● **TASK DESCRIPTION**: All records below are to be set down exactly, each character intact.

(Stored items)
****************************************
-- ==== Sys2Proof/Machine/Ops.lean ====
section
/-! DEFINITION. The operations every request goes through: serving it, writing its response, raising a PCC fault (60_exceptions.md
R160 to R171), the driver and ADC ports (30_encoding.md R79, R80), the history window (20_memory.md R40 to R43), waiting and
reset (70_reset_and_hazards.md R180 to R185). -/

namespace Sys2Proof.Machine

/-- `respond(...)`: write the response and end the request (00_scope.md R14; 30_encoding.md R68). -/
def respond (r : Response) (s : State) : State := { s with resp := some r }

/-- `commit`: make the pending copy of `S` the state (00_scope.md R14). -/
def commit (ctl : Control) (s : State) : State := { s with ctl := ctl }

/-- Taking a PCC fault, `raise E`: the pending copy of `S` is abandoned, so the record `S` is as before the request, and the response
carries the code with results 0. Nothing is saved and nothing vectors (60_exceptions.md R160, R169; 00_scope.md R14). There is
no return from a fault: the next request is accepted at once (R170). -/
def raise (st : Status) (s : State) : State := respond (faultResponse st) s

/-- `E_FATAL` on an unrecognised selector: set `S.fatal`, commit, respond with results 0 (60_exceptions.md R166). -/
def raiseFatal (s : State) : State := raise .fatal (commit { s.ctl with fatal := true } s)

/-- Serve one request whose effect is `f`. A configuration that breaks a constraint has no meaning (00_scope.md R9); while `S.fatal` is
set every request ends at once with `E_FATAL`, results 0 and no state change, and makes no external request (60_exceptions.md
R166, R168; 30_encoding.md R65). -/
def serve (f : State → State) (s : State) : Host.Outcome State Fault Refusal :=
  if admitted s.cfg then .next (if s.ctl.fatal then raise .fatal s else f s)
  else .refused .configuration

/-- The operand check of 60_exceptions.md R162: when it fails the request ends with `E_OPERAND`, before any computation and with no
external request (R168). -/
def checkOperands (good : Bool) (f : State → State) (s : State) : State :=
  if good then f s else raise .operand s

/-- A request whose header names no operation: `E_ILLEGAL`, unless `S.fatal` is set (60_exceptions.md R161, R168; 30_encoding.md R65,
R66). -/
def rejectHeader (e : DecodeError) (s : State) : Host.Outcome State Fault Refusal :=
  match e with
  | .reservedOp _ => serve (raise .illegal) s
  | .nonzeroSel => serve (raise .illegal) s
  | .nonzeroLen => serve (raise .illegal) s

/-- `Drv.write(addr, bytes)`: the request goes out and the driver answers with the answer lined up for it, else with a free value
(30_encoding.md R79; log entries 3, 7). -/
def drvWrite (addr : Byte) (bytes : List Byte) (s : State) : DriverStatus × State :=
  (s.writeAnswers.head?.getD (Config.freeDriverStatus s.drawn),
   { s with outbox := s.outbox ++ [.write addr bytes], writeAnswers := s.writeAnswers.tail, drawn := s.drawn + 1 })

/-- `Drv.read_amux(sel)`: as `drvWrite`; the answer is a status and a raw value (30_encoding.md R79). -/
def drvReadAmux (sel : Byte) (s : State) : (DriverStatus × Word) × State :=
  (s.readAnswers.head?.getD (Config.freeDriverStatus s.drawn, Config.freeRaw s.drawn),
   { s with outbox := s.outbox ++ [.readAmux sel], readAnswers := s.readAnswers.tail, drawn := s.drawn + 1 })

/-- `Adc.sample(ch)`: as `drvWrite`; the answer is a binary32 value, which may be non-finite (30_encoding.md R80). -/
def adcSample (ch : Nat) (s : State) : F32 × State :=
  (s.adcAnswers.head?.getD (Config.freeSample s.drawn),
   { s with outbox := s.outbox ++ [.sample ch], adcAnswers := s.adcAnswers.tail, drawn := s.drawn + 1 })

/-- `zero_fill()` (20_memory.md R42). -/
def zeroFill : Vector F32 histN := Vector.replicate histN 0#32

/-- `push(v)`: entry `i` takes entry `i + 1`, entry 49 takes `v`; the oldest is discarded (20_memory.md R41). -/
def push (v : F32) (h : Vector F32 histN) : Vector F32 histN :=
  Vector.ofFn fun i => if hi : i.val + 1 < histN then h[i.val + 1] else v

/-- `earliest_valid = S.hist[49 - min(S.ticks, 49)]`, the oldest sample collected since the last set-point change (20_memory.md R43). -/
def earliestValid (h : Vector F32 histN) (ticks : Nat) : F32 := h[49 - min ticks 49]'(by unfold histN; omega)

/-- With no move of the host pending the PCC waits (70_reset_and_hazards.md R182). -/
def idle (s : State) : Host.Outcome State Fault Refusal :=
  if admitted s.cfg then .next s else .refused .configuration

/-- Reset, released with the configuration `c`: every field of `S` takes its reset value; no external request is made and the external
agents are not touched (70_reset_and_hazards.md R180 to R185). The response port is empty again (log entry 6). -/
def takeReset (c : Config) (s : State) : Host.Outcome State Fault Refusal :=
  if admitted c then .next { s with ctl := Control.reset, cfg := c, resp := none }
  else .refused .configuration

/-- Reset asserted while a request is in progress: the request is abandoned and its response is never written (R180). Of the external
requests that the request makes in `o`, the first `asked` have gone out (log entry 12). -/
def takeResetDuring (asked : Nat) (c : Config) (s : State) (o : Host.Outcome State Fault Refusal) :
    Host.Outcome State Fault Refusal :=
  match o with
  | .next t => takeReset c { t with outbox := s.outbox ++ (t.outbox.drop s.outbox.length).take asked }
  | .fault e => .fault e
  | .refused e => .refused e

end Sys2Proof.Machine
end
****************************************
● **REPLY TO THE TASK**:
-- ==== Sys2Proof/Machine/Ops.lean ====
section
/-! DEFINITION. The operations every request goes through: serving it, writing its response, raising a PCC fault (60_exceptions.md
R160 to R171), the driver and ADC ports (30_encoding.md R79, R80), the history window (20_memory.md R40 to R43), waiting and
reset (70_reset_and_hazards.md R180 to R185). -/

namespace Sys2Proof.Machine

/-- `respond(...)`: write the response and end the request (00_scope.md R14; 30_encoding.md R68). -/
def respond (r : Response) (s : State) : State := { s with resp := some r }

/-- `commit`: make the pending copy of `S` the state (00_scope.md R14). -/
def commit (ctl : Control) (s : State) : State := { s with ctl := ctl }

/-- Taking a PCC fault, `raise E`: the pending copy of `S` is abandoned, so the record `S` is as before the request, and the response
carries the code with results 0. Nothing is saved and nothing vectors (60_exceptions.md R160, R169; 00_scope.md R14). There is
no return from a fault: the next request is accepted at once (R170). -/
def raise (st : Status) (s : State) : State := respond (faultResponse st) s

/-- `E_FATAL` on an unrecognised selector: set `S.fatal`, commit, respond with results 0 (60_exceptions.md R166). -/
def raiseFatal (s : State) : State := raise .fatal (commit { s.ctl with fatal := true } s)

/-- Serve one request whose effect is `f`. A configuration that breaks a constraint has no meaning (00_scope.md R9); while `S.fatal` is
set every request ends at once with `E_FATAL`, results 0 and no state change, and makes no external request (60_exceptions.md
R166, R168; 30_encoding.md R65). -/
def serve (f : State → State) (s : State) : Host.Outcome State Fault Refusal :=
  if admitted s.cfg then .next (if s.ctl.fatal then raise .fatal s else f s)
  else .refused .configuration

/-- The operand check of 60_exceptions.md R162: when it fails the request ends with `E_OPERAND`, before any computation and with no
external request (R168). -/
def checkOperands (good : Bool) (f : State → State) (s : State) : State :=
  if good then f s else raise .operand s

/-- A request whose header names no operation: `E_ILLEGAL`, unless `S.fatal` is set (60_exceptions.md R161, R168; 30_encoding.md R65,
R66). -/
def rejectHeader (e : DecodeError) (s : State) : Host.Outcome State Fault Refusal :=
  match e with
  | .reservedOp _ => serve (raise .illegal) s
  | .nonzeroSel => serve (raise .illegal) s
  | .nonzeroLen => serve (raise .illegal) s

/-- `Drv.write(addr, bytes)`: the request goes out and the driver answers with the answer lined up for it, else with a free value
(30_encoding.md R79; log entries 3, 7). -/
def drvWrite (addr : Byte) (bytes : List Byte) (s : State) : DriverStatus × State :=
  (s.writeAnswers.head?.getD (Config.freeDriverStatus s.drawn),
   { s with outbox := s.outbox ++ [.write addr bytes], writeAnswers := s.writeAnswers.tail, drawn := s.drawn + 1 })

/-- `Drv.read_amux(sel)`: as `drvWrite`; the answer is a status and a raw value (30_encoding.md R79). -/
def drvReadAmux (sel : Byte) (s : State) : (DriverStatus × Word) × State :=
  (s.readAnswers.head?.getD (Config.freeDriverStatus s.drawn, Config.freeRaw s.drawn),
   { s with outbox := s.outbox ++ [.readAmux sel], readAnswers := s.readAnswers.tail, drawn := s.drawn + 1 })

/-- `Adc.sample(ch)`: as `drvWrite`; the answer is a binary32 value, which may be non-finite (30_encoding.md R80). -/
def adcSample (ch : Nat) (s : State) : F32 × State :=
  (s.adcAnswers.head?.getD (Config.freeSample s.drawn),
   { s with outbox := s.outbox ++ [.sample ch], adcAnswers := s.adcAnswers.tail, drawn := s.drawn + 1 })

/-- `zero_fill()` (20_memory.md R42). -/
def zeroFill : Vector F32 histN := Vector.replicate histN 0#32

/-- `push(v)`: entry `i` takes entry `i + 1`, entry 49 takes `v`; the oldest is discarded (20_memory.md R41). -/
def push (v : F32) (h : Vector F32 histN) : Vector F32 histN :=
  Vector.ofFn fun i => if hi : i.val + 1 < histN then h[i.val + 1] else v

/-- `earliest_valid = S.hist[49 - min(S.ticks, 49)]`, the oldest sample collected since the last set-point change (20_memory.md R43). -/
def earliestValid (h : Vector F32 histN) (ticks : Nat) : F32 := h[49 - min ticks 49]'(by unfold histN; omega)

/-- With no move of the host pending the PCC waits (70_reset_and_hazards.md R182). -/
def idle (s : State) : Host.Outcome State Fault Refusal :=
  if admitted s.cfg then .next s else .refused .configuration

/-- Reset, released with the configuration `c`: every field of `S` takes its reset value; no external request is made and the external
agents are not touched (70_reset_and_hazards.md R180 to R185). The response port is empty again (log entry 6). -/
def takeReset (c : Config) (s : State) : Host.Outcome State Fault Refusal :=
  if admitted c then .next { s with ctl := Control.reset, cfg := c, resp := none }
  else .refused .configuration

/-- Reset asserted while a request is in progress: the request is abandoned and its response is never written (R180). Of the external
requests that the request makes in `o`, the first `asked` have gone out (log entry 12). -/
def takeResetDuring (asked : Nat) (c : Config) (s : State) (o : Host.Outcome State Fault Refusal) :
    Host.Outcome State Fault Refusal :=
  match o with
  | .next t => takeReset c { t with outbox := s.outbox ++ (t.outbox.drop s.outbox.length).take asked }
  | .fault e => .fault e
  | .refused e => .refused e

end Sys2Proof.Machine
end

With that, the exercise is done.